The accuracy of EUS for detecting lymph node metastasis in the selected studies ranged from 44 to 100% with a pooled sensitivity of 69% and specificity of 81%. The pooled sensitivity was rather low and this could be explained by peri-tumoral inflammation and/or large tumor size, which may potentially hinder detection of lymphadenopathy [64]. EUS-FNA in addition to diagnostic EUS has the potential to increase the sensitivity of nodal staging. One study reported sensitivity of 82% when EUSFNA was used to confirm malignant lymphadenopathy [65].
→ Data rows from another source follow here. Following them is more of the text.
-- ==== Sys2Proof/Machine/Operands.lean ====
section
/-! DEFINITION. Sys2Proof/Machine/Operands.lean: how an operation reaches its operands: MemRead and the byte strings of
the ingress buffer (R60, R12), MemWrite into the egress buffer (R61), the interface slots (R27) and the values R203
derives from the working values. -/

namespace Sys2Proof.Machine

open Sys2Proof

/-- What an operation answers. -/
abbrev Outc := Host.Outcome State Fault Refusal

/-- RXLEN, the valid length of the ingress buffer (R35). -/
def State.rxLen (s : State) : Nat := s.rxb.length

/-- TXLEN, the length of the egress buffer (R36). -/
def State.txLen (s : State) : Nat := s.txb.length

/-- RT_CNT (R28). -/
def State.rtCnt (s : State) : Nat := s.rt.length

/-- ARP_CNT (R29). -/
def State.arpCnt (s : State) : Nat := s.arp.length

/-- MemRead(addr, n): the big-endian value of `n` bytes of RXB; a read past RXLEN has no value (R60). -/
def State.memRead (s : State) (addr n : Nat) : Option Nat :=
  if addr + n ≤ s.rxLen then some (field s.rxb addr n) else none

/-- Continue with MemRead(addr, n), or fault where it is out of range (R60). -/
def withRead (s : State) (addr n : Nat) (k : Nat → Outc) : Outc :=
  match s.memRead addr n with
  | some v => k v
  | none => .fault (.frameReadOutOfRange addr n)

/-- Continue with the byte string F[addr .. addr+n), or fault where it is out of range. -/
def withSlice (s : State) (addr n : Nat) (k : Bytes → Outc) : Outc :=
  if addr + n ≤ s.rxLen then k (span s.rxb addr n) else .fault (.frameReadOutOfRange addr n)

/-- Overwrite the bytes at offset `addr` with the string `v`; a buffer shorter than `addr` is filled up with zeros. -/
def writeBytes (b : Bytes) (addr : Nat) (v : Bytes) : Bytes :=
  b.take addr ++ zeros (addr - b.length) ++ v ++ b.drop (addr + v.length)

/-- MemWrite(addr, n, v) on a buffer (R61). -/
def memWrite (b : Bytes) (addr n v : Nat) : Bytes := writeBytes b addr (beBytes n v)

/-- The slot of an interface index; an index at or above N_IF names no slot (R27). -/
def State.ifSlot (s : State) (i : IfIdx) : IfSlot := s.ifs.getD i.toNat IfSlot.undefined

/-- `i < N_IF and IF[i].valid = 1`. -/
def State.ifValid (s : State) (i : IfIdx) : Bool := decide (i.toNat < s.par.nIf) && (s.ifSlot i).valid

/-- `hl = 4 * ihl`, the header length in bytes (R112). -/
def Work.hl (w : Work) : Nat := 4 * w.ihl.toNat

/-- `pl = tl - hl`, the length of the IPv4 payload (R104, R203). -/
def Work.pl (w : Work) : Nat := w.tl.toNat - w.hl

/-- The phase: FAILED if CFG_ERR = 1, else LIVE if LIVE = 1, else CONFIG (R26). -/
def State.phase (s : State) : Phase := if s.cfgErr then .failed else if s.live then .live else .config

end Sys2Proof.Machine
end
At present, loco-regional lymphadenopathy does not preclude surgical intervention, especially for tumors involving the pancreatic head, since these can be removed en bloc with the tumor [61, 65]. In contrast, involvement of celiac lymph nodes portends an unresectable state and careful survey of this region is therefore warranted [61]. The accuracy of CT for lymph node staging ranged from 38 to 77% with a pooled sensitivity of 24% and specificity of 88%. Based on our head-to-head comparison, EUS was more sensitive and accurate in detecting malignant lymph nodes.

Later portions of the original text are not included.